Despite all of these accolades and achievements, Hart for the time still was overlooked. The fact that the Montreal Screwjob happened, and his misaligned tenure in WCW following the Screwjob, is proof of that. If it hadn’t been for the Owen Hart tribute match on Nitro in 1999 against Chris Benoit, or Hart’s feud with Goldberg that saw the very moment that would end Bret’s career in 2000, you would be forgiven for forgetting his time in WCW. 

Credit: WWE

Sometimes I still salivate over the what-ifs we could have gotten had Bret’s career continued: Kurt Angle, Edge, Christian, Eddie Guerrero, AJ Styles, Samoa Joe, BRYAN DANIELSON(!!!), I could go on. I’m even getting an urge to write fantasy booking for the missing decade Hart could’ve had through the industry. It’s honestly quite unfair, as life is sometimes. 

Bret has such a mind that fans and wrestlers alike would love to pick. Any promotion would be lucky to have him, especially behind the scenes. That, to me, would compare to Bryan Danielson training Jade Cargill in AEW, growing stars into something bigger. 

Yet, I am content with all we’ve gotten with Bret Hart. He set the template for most of what we see in wrestling – a paragon of technical wrestling that convinced us all that the fiction we see play out in the ring week after week was something real and tangible. I’m glad he was able to bury the hatchet with Shawn Michaels and WWE. I know it’s an unpopular and many wish it didn’t happen, but I’m glad I got to see him come back for a few matches, even if they were small, short, and working around his condition. I’m glad he got to introduce Sami Zayn to the main roster, that he introduced the AEW World Championship at Double or Nothing 2019, and if he does anything else, you best fucking believe I will be proud of the man that was my first favorite wrestler.

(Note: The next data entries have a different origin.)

/-- ⌊log2 x⌋ of a nonzero magnitude. -/
def Mag.log2 (x : Mag) : Int :=
  match x with
  | .dy m e => (Nat.log2 m : Int) + e
  | .quo n d e =>
    let g := (Nat.log2 n : Int) - (Nat.log2 d : Int) + e
    if 1 ≤ ((Mag.quo n d e).floorAt g).1 then g else g - 1
  | .root m e => ((Nat.log2 m / 2 : Nat) : Int) + e

/-- Whether the truncated part is raised by one unit (R212, R213): t the truncated value, f the next 32 bits, st whether
anything lies below them, u the draw of stochastic rounding. -/
def roundsUp (mode : Nat) (neg : Bool) (t f : Nat) (st : Bool) (u : Nat) : Bool :=
  let half := 2 ^ 31
  if mode = 0 then half < f || (f == half && (st || t % 2 == 1))
  else if mode = 1 then false
  else if mode = 2 then neg && (f != 0 || st)
  else if mode = 3 then !neg && (f != 0 || st)
  else if mode = 4 then half ≤ f
  else u < f

/-- x rounded to a multiple of 2^q: the multiple, and whether it is exact. -/
def roundAt (mode : Nat) (neg : Bool) (x : Mag) (q : Int) (u : Nat) : Nat × Bool :=
  let (v, ex) := x.floorAt (q - 32)
  let t := v / 2 ^ 32
  let f := v % 2 ^ 32
  (if roundsUp mode neg t f (!ex) u then t + 1 else t, ex && f == 0)

/-- The value that bits of a floating-point format encode (R210, R211). -/
def Fmt.val (k : Fmt) (bits : Nat) : FVal :=
  let neg := bits / 2 ^ (k.w - 1) % 2 == 1
  let e := bits / 2 ^ k.mb % 2 ^ k.eb
  let m := bits % 2 ^ k.mb
  let top := e == 2 ^ k.eb - 1
  if k.hasInf && top then
    if m == 0 then .inf neg else .nan (16 ≤ k.w && m / 2 ^ (k.mb - 1) == 0)
  else if k.hasNan && !k.hasInf && top && m == 2 ^ k.mb - 1 then .nan false
  else if e == 0 then .num neg (.dy m (1 - (k.bias : Int) - (k.mb : Int)))
  else .num neg (.dy (m + 2 ^ k.mb) ((e : Int) - (k.bias : Int) - (k.mb : Int)))

/-- Value of bits of any element type. -/
def valOf (t bits : Nat) : FVal :=
  match fmtOf t with
  | some k => k.val bits
  | none =>
    let x := intVal t bits
    .num (x < 0) (.dy x.natAbs 0)

/-- A code with its sign bit. -/
def Fmt.signed (k : Fmt) (neg : Bool) (c : Nat) : Nat := c + (if neg then 2 ^ (k.w - 1) else 0)

/-- NanResult of R216. -/
def Fmt.nanResult (k : Fmt) : Nat × Nat := if k.hasNan then (k.nanc, evNP) else (0, evNV)

/-- Infinity code of a format that has one. -/
def Fmt.infc (k : Fmt) : Nat := (2 ^ k.eb - 1) * 2 ^ k.mb

/-- InfResult of R216. -/
def Fmt.infResult (k : Fmt) (neg sat : Bool) : Nat × Nat :=
  if 16 ≤ k.w then (k.signed neg k.infc, 0)
  else if k.hasInf && !sat then (k.signed neg k.infc, 0)
  else if k.hasNan && !k.hasInf && !sat then (k.nanc, evNP)
  else (k.signed neg k.maxc, evSA)

/-- Does an overflow give the infinity in this mode (R216)? -/
def overInf (mode : Nat) (neg : Bool) : Bool :=
  mode == 0 || mode == 4 || (mode == 2 && neg) || (mode == 3 && !neg)

/-- OverResult of R216. Under sat 0 an e4m3 overflow raises the two events that R216 lists (DEDUCED, log 10). -/
def Fmt.overResult (k : Fmt) (neg : Bool) (mode : Nat) (sat : Bool) : Nat × Nat :=
  if 16 ≤ k.w || (k.hasInf && !sat) then
    (k.signed neg (if overInf mode neg then k.infc else k.maxc), evOF ||| evNX)
  else if k.hasNan && !k.hasInf && !sat then (k.nanc, evOF ||| evNP)
  else (k.signed neg k.maxc, evSA ||| evNX)

/-- Convert of R215 to a floating-point format: result bits and events. -/
def Fmt.convert (k : Fmt) (x : FVal) (mode : Nat) (sat : Bool) (u : Nat) : Nat × Nat :=
  match x with
  | .nan sig =>
    let (b, ev) := k.nanResult
    (b, ev ||| (if sig then evNV else 0))
  | .inf neg => k.infResult neg sat
  | .num neg m =>
    if m.isZero then (k.signed neg 0, 0)
    else
      let qmin : Int := 1 - (k.bias : Int) - (k.mb : Int)
      let q := max (m.log2 - (k.mb : Int)) qmin
      let (t, ex) := roundAt mode neg m q u
      let c := t + (q - qmin).toNat * 2 ^ k.mb
      if k.maxc < c then k.overResult neg mode sat
      else
        let ev := (if ex then 0 else evNX) ||| (if !ex && m.log2 < 1 - (k.bias : Int) then evUF else 0)
        (k.signed neg c, ev)
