-- ==== Sys2Proof/Machine/Translate.lean ====
section
/-! DEFINITION. Routing (R7, R8) and translation at the owner (R10 to R29, R53): package maps, address-space table, page
walk, checks, accessed and dirty marks, apertures. -/
namespace Sys2Proof.Machine

/-- Fields of a virtual address (R7). -/
def vaPkg (va : Nat) : Nat := fld va 51 6
def vaDie (va : Nat) : Nat := fld va 48 3
def vaOff (va : Nat) : Nat := fld va 0 48

/-- Package map entry i of a die (R8). -/
def pkmap (s : State) (dk i : Nat) : Word := rawReg s dk (8 * i)

/-- The package with a system package number, by number (R8): package p holds number p unless PKG_SELF says otherwise. -/
def pkgOfSys (s : State) (sys : Nat) : Nat :=
  match s.pkgs.find? (fun e => e.2.sys = sys) with
  | some e => e.1
  | none => sys

/-- Where a request of a die goes (R7, R8): the owner's die key, or none when it is unroutable (kind 0x0D). -/
def route (s : State) (dk va : Nat) : Option Nat :=
  if vaPkg va = 63 then (if vaDie va = 0 then some (ioDie (dk / 16)) else none)
  else
    let e := pkmap s dk (vaPkg va)
    if wbit e 15 then some (dieKey (pkgOfSys s (wfld e 0 12)) (vaDie va)) else none

/-- Whether the fabric reaches a die's package from another (R8, R178): it does not when the die has failed. -/
def reachable (s : State) (dk : Nat) : Bool := !(dieAt s dk).failed

/-- Does the fabric carry requests from one die to another now (R8)? -/
def pathTo (s : State) (src dk : Nat) : Bool := reachable s dk && !s.noPath.contains (src / 16, dk / 16)

/-- A physical address in the memory that a unit's tables lie in (R12, R18). -/
def local_ (dk pa : Nat) : Nat := if dk % 16 = 8 then ddr (dk / 16) pa else hbm dk pa

/-- Bytes of the owner's physical memory (R22): 288 GiB of HBM, 512 GiB of DDR. -/
def localSize (dk : Nat) : Nat := if dk % 16 = 8 then 512 * 2 ^ 30 else 288 * 2 ^ 30

/-- Line of an address: stack port that holds it (R57). -/
def wqKey (loc : Nat) : Nat :=
  if regionKind loc = 1 then regionIdx loc * 4 + regionOff loc / 256 % 3 else dieKey (regionIdx loc) 8 * 4

/-- The words of the ASDT entry in force for an ASID (R12, R15): the cached copy, else memory. -/
def asdtEntry (s : State) (dk asid : Nat) : Word × Word :=
  match (mtuAt s dk).asdts.find? (fun e => e.1 = asid) with
  | some e => (e.2.1, e.2.2)
  | none =>
    let base := wfld (rawReg s dk mtuBlk) 20 32 * 2 ^ 20 + 16 * asid
    (readW s.mem (local_ dk base), readW s.mem (local_ dk (base + 8)))

/-- Caches the ASDT entry that was used (R15). -/
def cacheAsdt (s : State) (dk asid : Nat) (e : Word × Word) : State :=
  let m := mtuAt s dk
  if m.asdts.any (fun x => x.1 = asid) then s
  else setMtu s dk { m with asdts := m.asdts ++ [(asid, e.1, e.2)] }
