-- ==== Sys2Proof/Machine/Ops.lean ====
section
/-! DEFINITION. The operations that meanings share: operations in flight and their slots (R186), ordering conditions
(R51, R66, R73, R76), waits (R185), traps and termination (R192), issue and retirement of a unit (R183, R282, R311). -/
namespace Sys2Proof.Machine

/-! ### Activations and flights -/

/-- The resident or evicted activation with an id (DESIGN CHOICE, log 37). -/
def actByUid (s : State) (uid : Nat) : Option Act := (s.acts.find? fun e => e.2.uid = uid).map fun e => e.2

/-- The activation's record replaced, under its own context key. -/
def putAct (s : State) (a : Act) : State := setAct s a.ctx a

def flightById (s : State) (id : Nat) : Option Flight := s.flights.find? fun f => f.id = id
def setFlight (s : State) (f : Flight) : State := { s with flights := s.flights.map fun g => if g.id = f.id then f else g }
def dropFlight (s : State) (id : Nat) : State := { s with flights := s.flights.filter fun g => g.id != id }

/-- Operations of an activation. -/
def flightsOf (s : State) (uid : Nat) : List Flight := s.flights.filter fun f => f.uid = uid

/-- Is the flight a request that a memory port performs? -/
def Pay.isAccess : Pay → Bool
  | .load | .fetch | .prf | .store _ | .atom .. | .cas .. | .red .. | .range | .dec | .barArrive .. | .barWait _
  | .claim .. | .slotRet .. | .push .. => true
  | _ => false

/-- Does an operation touch the words of its request: an access, or a snapshot that will be stored there (R248)? -/
def Pay.touches : Pay → Bool
  | .snap .. => true
  | p => p.isAccess

/-- Do two operations touch a common 8-byte word (R186)? -/
def sameWord (f g : Flight) : Bool :=
  f.pay.touches && g.pay.touches && f.pay != .prf && g.pay != .prf && f.gang == g.gang && f.req.n != 0 && g.req.n != 0 &&
    f.req.va / 8 ≤ (g.req.va + g.req.n - 1) / 8 && g.req.va / 8 ≤ (f.req.va + f.req.n - 1) / 8

/-- The number of an operation among those that its source sends (R87), and whether it was sent before another; of two that one step sends the
earlier operation goes first. -/
def sentAt (f : Flight) : Nat := if f.sentNo = 0 then f.id else f.sentNo
def sentBefore (g f : Flight) : Bool := sentAt g < sentAt f || sentAt g == sentAt f && g.id < f.id

/-- Is a flight unsent at the core? -/
def Stage.unsent : Stage → Bool
  | .held | .relWait _ | .replay => true
  | _ => false

/-- What still holds a held operation at the core, its slot apart (R105, R107, R186, R328): what it was found to wait for at its issue; an
earlier unacknowledged operation on one of its words; for a push the open of its group, for an open an earlier close, and a close marker
leaves by a step of its own. -/
def sendBlocked (all : List Flight) (uid : Nat) (opened : List GroupId) (f : Flight) : Bool :=
  (match f.pay with
   | .push _ g => !opened.contains g || all.any fun o => o.uid = uid && o.id < f.id && (match o.pay with
       | .mopen h _ _ => h == g
       | _ => false)
   | .mopen .. => all.any fun g => g.uid = uid && g.id < f.id && (match g.pay with
       | .mclose _ => true
       | _ => false)
   | .mclose _ => true
   | _ => false) ||
  (all.any fun g => f.holds.contains g.id) || all.any fun g => g.uid = uid && g.id < f.id && sameWord g f

/-- Sends what may be sent (R105, R186), as number n of what its source sends (R87): a routine fetch needs no slot; lanes without a slot take free
ones in order, then each held operation goes out unless something still holds it. One that has still to read the own pool goes by a step of
its own. -/
def pumpList (all : List Flight) (uid n : Nat) (opened : List GroupId) : Nat → List Flight → List Flight
  | _, [] => []
  | free, f :: r =>
    if f.uid != uid ∨ f.stage != .held ∨ f.late.isSome then f :: pumpList all uid n opened free r
    else
      let needs := f.pay.isAccess && f.pay != .prf && f.pay != .fetch && !f.slot
      if needs && free == 0 then f :: pumpList all uid n opened free r
      else
        let free := if needs then free - 1 else free
        let f := if needs then { f with slot := true } else f
        (if sendBlocked all uid opened f then f
         else { f with stage := if f.gang.isSome then .port 0 0 0 0 else .sent, sentNo := n }) :: pumpList all uid n opened free r

/-- Operation slots in use (R186). -/
def slotsUsed (s : State) (uid : Nat) : Nat := (s.flights.filter fun f => f.uid = uid && f.slot).length

/-- Merge groups of an activation whose open is complete (R105). -/
def openedGroups (a : Act) : List GroupId := ((a.group.toList ++ a.closing).filter fun o => o.opened).map fun o => o.g

/-- Is a flight one of the lanes of an indexed vector instruction, whose ids follow one another? -/
def inLanes (e : Nat × List Flight) (f : Flight) : Bool := e.1 ≤ f.id && f.id < e.1 + e.2.length

/-- The lanes of an indexed vector instruction, with ids from first upward, are kept while one of them is in flight, where a fault would
have the activation perform the whole instruction again (R325). -/
def keepLanes (s : State) (a : Act) (first : Nat) : State :=
  let set := s.flights.filter fun f => f.uid = a.uid && first ≤ f.id
  if set.isEmpty || !(a.txn.isSome || a.cls.res) then s
  else { s with lanes := mset (s.lanes.filter fun e => s.flights.any (inLanes e)) first set }

/-- Lanes that later operations of an activation on their words wait for: all of an instruction that may be performed again, as if
each were the last (R186, R325; DEDUCED, log 65). -/
def laneHolds (s : State) (uid : Nat) : List Flight :=
  (s.lanes.filter fun e => s.flights.any fun f => f.uid = uid && inLanes e f).flatMap fun e =>
    e.2.map fun g => { g with id := e.1 + e.2.length - 1 }

/-- Sends what an activation may send; nothing while it is parked on a fault (R189). -/
def pump (s : State) (uid : Nat) : State :=
  let (fault, opened) := match actByUid s uid with
    | some a => ((match a.wait with
        | .fault .. => true
        | _ => false), openedGroups a)
    | none => (false, [])
  if fault then s
  else { s with flights := pumpList (s.flights ++ laneHolds s uid) uid s.nextId opened (32 - slotsUsed s uid) s.flights }

/-- The source fields of an activation's requests (R9). -/
def srcOf (a : Act) : Src :=
  let c := coreOf a
  ⟨pkgOfCore c, dieOfCore c, numOfCore c, ctxNum a.ctx, none⟩

/-- Does an operation wait in an engine's queue behind the command that the engine performs (R189: issued and not yet sent)? -/
def queuedBehind (s : State) (core : Nat) (f : Flight) : Bool :=
  let c := coreAt s core
  f.pay == .command && !(c.copyQ.any fun q => q.id = f.id && q.active) && !(c.matQ.any fun m => m.id = f.id && m.started)

/-- Is an operation one that the end of a transaction sends, and none of the activation's own? -/
def Pay.isTxnEnd : Pay → Bool
  | .txnEnd .. => true
  | _ => false

/-- An indexed vector instruction with a refused lane is performed again as a whole: every lane is unsent once more (R325). -/
def replayLanes (s : State) (e : Nat × List Flight) : State :=
  if s.flights.any fun f => inLanes e f && f.stage == .replay then
    { s with flights := s.flights.filter (fun f => f.id < e.1) ++
        e.2.map (fun f => { f with stage := .held, slot := false, faulted := true }) ++
        s.flights.filter fun f => e.1 + e.2.length ≤ f.id }
  else s

/-- The replay list once a release has come and every sent operation is settled (R189): it is sent in program order,
and the activation issues again when all of it is sent, releases among it too; the cycles of a transaction count again (R134). A list
that moved with its activation is sent from the new core (R202). -/
def replay (s : State) (a : Act) : State :=
  let s := (s.lanes.filter fun e => e.2.any fun f => f.uid = a.uid).foldl replayLanes s
  let list := (flightsOf s a.uid).filter fun f => f.stage.unsent && !f.pay.isTxnEnd
  let back (f : Flight) : Bool := f.uid = a.uid && (f.stage == .replay || f.stage == .held && f.faulted)
  let s := { s with flights := s.flights.map fun f => if back f then
      { f with stage := .held, req := { f.req with src := srcOf a } } else f }
  pump (putAct s { a with wait := .sending (list.map fun f => f.id), txnMark := s.now }) a.uid

/-- After an operation of an activation has been settled: its replay list may be fixed (R189), held operations may go
out (R186). -/
def settle (s : State) (uid : Nat) : State :=
  match actByUid s uid with
  | some a =>
    match a.wait with
    | .fault _ true =>
      if (flightsOf s uid).all fun f => f.stage.unsent || queuedBehind s (coreOf a) f then replay s a else s
    | _ => pump s uid
  | none => if uid = 0 then s else pump s uid

/-- A new flight with the next id. -/
def launchFlight (s : State) (f : Flight) : State :=
  { s with nextId := s.nextId + 1, flights := s.flights ++ [{ f with id := s.nextId }] }

/-- A message of a unit with no activation behind it. -/
def message (dk : Nat) (pay : Pay) : Flight where
  id := 0
  uid := 0
  pc := 0
  path := none
  slot := false
  stage := .sent
  req := agentReq dk 0 0 0 .load 0 0
  pay := pay
  dst := .none
  unit := dk
  gang := none
  done := 0
  got := []
  wire := none
  after := none

def sendMsg (s : State) (dk : Nat) (pay : Pay) : State := launchFlight s (message dk pay)

/-- A request of an activation (R9): the transaction flag is set while it is transactional (R131). -/
def reqOf (a : Act) (acc : Acc) (va n : Nat) : Req :=
  { acc := acc, va := va % 2 ^ 57, n := n, asid := a.task.asid, gen := a.task.gen, src := srcOf a,
    txn := if acc == .fetch then none else a.txn }
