-- ==== Sys2Proof/Machine/Control.lean ====
section
/-! DEFINITION. Branches, jumps, loops, control registers, identity, trap, brk and yield (R305 to R311, R314 to R320),
with their 16-bit forms (R258). -/
namespace Sys2Proof.Machine

/-- A branch of len bytes: the offset counts halfwords from the instruction (R260, R305). -/
def branchUnit (len : Nat) (rs : List Nat) (off : Word) (taken : Act → Bool) (s : State) :
    Host.Outcome State Fault Refusal :=
  issueUnit s true (fun _ => sNames rs) (fun _ => []) fun r =>
    if taken r then putAct s (jumpTo { r with wait := .run } (r.regs.pc + 2 * off)) else retire s r len

def sext12 (o : BitVec 12) : Word := o.signExtend 64

/-- A branch that compares two registers. -/
def branch2 (a b : BitVec 5) (o : BitVec 12) (f : Word → Word → Bool) (s : State) : Host.Outcome State Fault Refusal :=
  branchUnit 4 [a.toNat, b.toNat] (sext12 o) (fun r => f (sreg r a.toNat) (sreg r b.toNat)) s

def execBEq (a b : BitVec 5) (o : BitVec 12) (s : State) := branch2 a b o (· == ·) s
def execBNe (a b : BitVec 5) (o : BitVec 12) (s : State) := branch2 a b o (· != ·) s
def execBLt (a b : BitVec 5) (o : BitVec 12) (s : State) := branch2 a b o BitVec.slt s
def execBGe (a b : BitVec 5) (o : BitVec 12) (s : State) := branch2 a b o (fun x y => y.sle x) s
def execBLtz (a : BitVec 5) (o : BitVec 12) (s : State) :=
  branchUnit 4 [a.toNat] (sext12 o) (fun r => (sreg r a.toNat).slt 0) s
def execBGez (a : BitVec 5) (o : BitVec 12) (s : State) :=
  branchUnit 4 [a.toNat] (sext12 o) (fun r => (0 : Word).sle (sreg r a.toNat)) s
def execBz (d : BitVec 5) (i : BitVec 6) (s : State) :=
  branchUnit 2 [d.toNat] (sext6 i) (fun r => sreg r d.toNat == 0) s
def execBnz (d : BitVec 5) (i : BitVec 6) (s : State) :=
  branchUnit 2 [d.toNat] (sext6 i) (fun r => sreg r d.toNat != 0) s

/-- A jump of len bytes to a target computed before the link is written (R306, R307). -/
def jumpUnit (len : Nat) (rs : List Nat) (d : Nat) (target : Act → Word) (s : State) : Host.Outcome State Fault Refusal :=
  issueUnit s true (fun _ => sNames rs) (fun _ => sNames [d]) fun r =>
    let link := r.regs.pc + BitVec.ofNat 64 len
    putAct s (jumpTo (setS { r with wait := .run } d link) (target r))

def execJal (d : BitVec 5) (o : BitVec 20) (s : State) :=
  jumpUnit 4 [] d.toNat (fun r => r.regs.pc + 2 * o.signExtend 64) s
def execB16 (o : BitVec 11) (s : State) := jumpUnit 2 [] 0 (fun r => r.regs.pc + 2 * o.signExtend 64) s

/-- Target of jalr: bit 0 is cleared (R256, R307). -/
def jalrTarget (r : Act) (a : Nat) (i : Word) : Word := putBit (sreg r a + i) 0 false

def execJalr (d a : BitVec 5) (i : BitVec 15) (s : State) :=
  jumpUnit 4 [a.toNat] d.toNat (fun r => jalrTarget r a.toNat (sext15 i)) s
def execRet (s : State) := jumpUnit 2 [31] 0 (fun r => jalrTarget r 31 0) s

/-- StartLoop of R311. -/
def startLoop (s : State) (r : Act) (count : Word) (dist : Nat) : State :=
  if r.regs.lcnt != 0 then trap s r cIllegal
  else
    let fin := r.regs.pc + BitVec.ofNat 64 (2 * dist)
    if count = 0 then putAct s (setPc { r with wait := .run } fin)
    else
      let img := BitVec.ofNat 64 r.cls.img
      let next := r.regs.pc + 4
      putAct s { r with wait := .run, regs := { r.regs with lstart := (next - img).setWidth 32,
                                                            lend := (fin - img).setWidth 32, lcnt := count, pc := next } }

def execLoop (a : BitVec 5) (i : BitVec 15) (s : State) : Host.Outcome State Fault Refusal :=
  issueUnit s (okDist i.toNat) (fun _ => sNames [a.toNat]) (fun _ => []) fun r => startLoop s r (sreg r a.toNat) i.toNat
def execLoopi (d n : BitVec 10) (s : State) : Host.Outcome State Fault Refusal :=
  issueUnit s (okDist d.toNat) (fun _ => []) (fun _ => []) fun r => startLoop s r (n.setWidth 64) d.toNat

/-- The value of a control register (R315, R316). -/
def readCsr (s : State) (r : Act) (n : Nat) : Word :=
  let core := coreOf r
  if n = 0 then r.regs.fcr
  else if n = 1 then r.regs.vwb
  else if 8 ≤ n ∧ n < 16 then creg r (n - 8)
  else if n = 0x10 then BitVec.ofNat 64 (cyclesOf s (dkOfCore core))
  else if n = 0x11 then BitVec.ofNat 64 (timeOf s (pkgOfCore core))
  else if n = 0x12 then BitVec.ofNat 64 (r.task.rc % 256)
  else if n = 0x20 then (coreAt s core).partw
  else if n = 0x21 then (coreAt s core).asid
  else if 0x40 ≤ n ∧ n < 0x47 then xsCfg s core (n - 0x40)
  else if 0x48 ≤ n ∧ n < 0x4F then BitVec.ofNat 64 (xsCount s core (n - 0x48))
  else mget (coreAt s core).hdrf (n - 0x100) 0

/-- fcr as written: reserved bits read zero, RM 6 and 7 keep RM (R214, R314). -/
def newFcr (old v : Word) : Word :=
  let rm := if 6 ≤ wfld v 0 3 then wfld old 0 3 else wfld v 0 3
  BitVec.ofNat 64 (wfld v 8 7 * 256 + rm)

/-- Writes a control register, or none for the traps of R44 and R49. -/
def writeCsr (s : State) (r : Act) (n : Nat) (v : Word) : Option (State × Act) :=
  if n = 0 then some (s, { r with regs := { r.regs with fcr := newFcr r.regs.fcr v } })
  else if n = 1 then
    if wbit v 12 && (r.tiles.length ≤ wfld v 10 2 || 12 < wfld v 0 4) then none
    else some (s, { r with regs := { r.regs with vwb := v &&& 0x1C0F } })
  else if 8 ≤ n ∧ n < 16 then
    let len := wfld v 6 5
    if wbit v 24 && (len = 0 || 16 < len || 64 < wfld v 0 6 + len) then none
    else some (s, setC r (n - 8) (v &&& 0x1FFFFFF))
  else
    let c := coreAt s (coreOf r)
    some (setCore s (coreOf r) { c with hdrf := mset c.hdrf (n - 0x100) (v &&& 0xFFFF) }, r)

/-- The csr instructions (R314): new gives the value written, if any. -/
def csrUnit (legal : Bool) (rs : List Nat) (d : BitVec 5) (c : BitVec 12) (new : Act → Word → Option Word) (s : State) :
    Host.Outcome State Fault Refusal :=
  issueUnit s legal (fun _ => sNames rs) (fun _ => sNames [d.toNat]) fun r =>
    let old := readCsr s r c.toNat
    match new r old with
    | none => retire s (setS r d.toNat old) 4
    | some v =>
      match writeCsr s r c.toNat v with
      | none => trap s r cIllegal
      | some (s, r) => retire s (setS r d.toNat old) 4

def execCsrr (d : BitVec 5) (c : BitVec 12) (s : State) := csrUnit (okCsr c) [] d c (fun _ _ => none) s
def execCsrw (d a : BitVec 5) (c : BitVec 12) (s : State) :=
  csrUnit (rwCsr c) [a.toNat] d c (fun r _ => some (sreg r a.toNat)) s
def execCsrs (d a : BitVec 5) (c : BitVec 12) (s : State) :=
  csrUnit (okCsr c && (a.toNat = 0 || rwCsr c)) [a.toNat] d c
    (fun r old => if a.toNat = 0 then none else some (old ||| sreg r a.toNat)) s
def execCsrc (d a : BitVec 5) (c : BitVec 12) (s : State) :=
  csrUnit (okCsr c && (a.toNat = 0 || rwCsr c)) [a.toNat] d c
    (fun r old => if a.toNat = 0 then none else some (old &&& ~~~(sreg r a.toNat))) s

/-- Identity registers (R156). -/
def identity (r : Act) (n : Nat) : Word :=
  let c := coreOf r
  let v (x : Nat) : Word := BitVec.ofNat 64 x
  match n with
  | 0 => v (dieOfCore c)
  | 1 => v (rowOfCore c)
  | 2 => v (colOfCore c)
  | 3 => v r.gx
  | 4 => v r.gy
  | 5 => v r.gw
  | 6 => v r.gh
  | 7 => r.tx
  | 8 => r.ty
  | 9 => v (classOf r)
  | 10 => r.taskId
  | _ => v (r.gy * r.gw + r.gx)

def execIdr (d : BitVec 5) (n : BitVec 12) (s : State) : Host.Outcome State Fault Refusal :=
  issueUnit s (okIdr n) (fun _ => []) (fun _ => sNames [d.toNat]) fun r =>
    retire s (setS r d.toNat (identity r n.toNat)) 4

/-- The event of trap and brk (R318, R319): code in word 1, value in word 2. -/
def codeEvent (s : State) (r : Act) (cause : Nat) (code v : Word) : Event :=
  { termEvent s r cause with w1 := code, w2 := v }

def execTrap (a : BitVec 5) (c : BitVec 12) (s : State) : Host.Outcome State Fault Refusal :=
  issueUnit s true (fun _ => sNames [a.toNat]) (fun _ => []) fun r =>
    terminateWith s r (codeEvent s r cTrap (c.setWidth 64) (sreg r a.toNat))
def execBrk (c : BitVec 12) (s : State) : Host.Outcome State Fault Refusal :=
  issueUnit s true (fun _ => []) (fun _ => []) fun r => terminateWith s r (codeEvent s r cBrk (c.setWidth 64) 0)
def execBrk16 (s : State) : Host.Outcome State Fault Refusal :=
  issueUnit s true (fun _ => []) (fun _ => []) fun r => terminateWith s r (codeEvent s r cBrk 0 0)

/-- Other ready contexts of the activation's effective class on its core (R320). -/
def peers (s : State) (r : Act) : List Nat :=
  ((span (coreOf r * 8) 8).filter fun x => x != r.ctx && (match actAt s x with
    | some b => ready s b && effClass s b == effClass s r
    | none => false))

/-- yield (R320): not ready for the n cycles that follow, or until each other ready context of the class has issued. -/
def execYield (n : BitVec 12) (s : State) : Host.Outcome State Fault Refusal :=
  issueUnit s true (fun _ => []) (fun _ => []) fun r =>
    let w : Wait := if n.toNat = 0 then .yield 0 (peers s r) else .yield (s.now + 1 + n.toNat) []
    putAct s { advance r 4 with wait := w, issuedAt := s.now }

end Sys2Proof.Machine
end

Knowing what else has transpired in his life, I genuinely hope with every fiber in my being that Bret Hart sees what the industry has evolved into, and feels a swell of pride as a wrestler and as a fan. He’s lost a lot, been through a lot, and yet he’s still standing, even after all this time. 

There’s a reason as to why fans to this day sing praises of the Hitman to high heaven, why he’s still getting his flowers. I know that by the sounds of this writing, I might come off as someone who’s telling everyone what they already know and feel about Bret Hart, but we all know these things, we know why his existence was, and still is, vital to this industry. 

Credit: AEW

He’s the reason I’ve ever had an interest in wrestling, sparking a love that took a while to truly appreciate. While many in the industry have faced problematic individuals, it takes someone special to leave a positive mark, and Hart has done just that, over and over. 

If it weren’t for Bret or Razor or Austin, I wouldn’t be here writing this. I’d be watching all sorts of other things, content with not knowing anything about wrestling. I’d be absolutely oblivious to all of these moments that brim with sheer significance. 

But I’m here, and I get to see all who drank from his well and grew from it, like a lush garden. And boy, is it ripe. The fact that the man in pink and black is here to gaze upon a grateful world, upon all that he has wrought, brings a smile to my face, as he sees that what he started will forever grow and grow. 

The term GOAT is tossed around frequently in the modern age, and wrestlers use that to great lengths to describe themselves as the best in the world, the best in the universe, the best of all time, but for the excellence of execution, Bret Hart will forever go down as the best there is, the best there was, and the best there ever will be.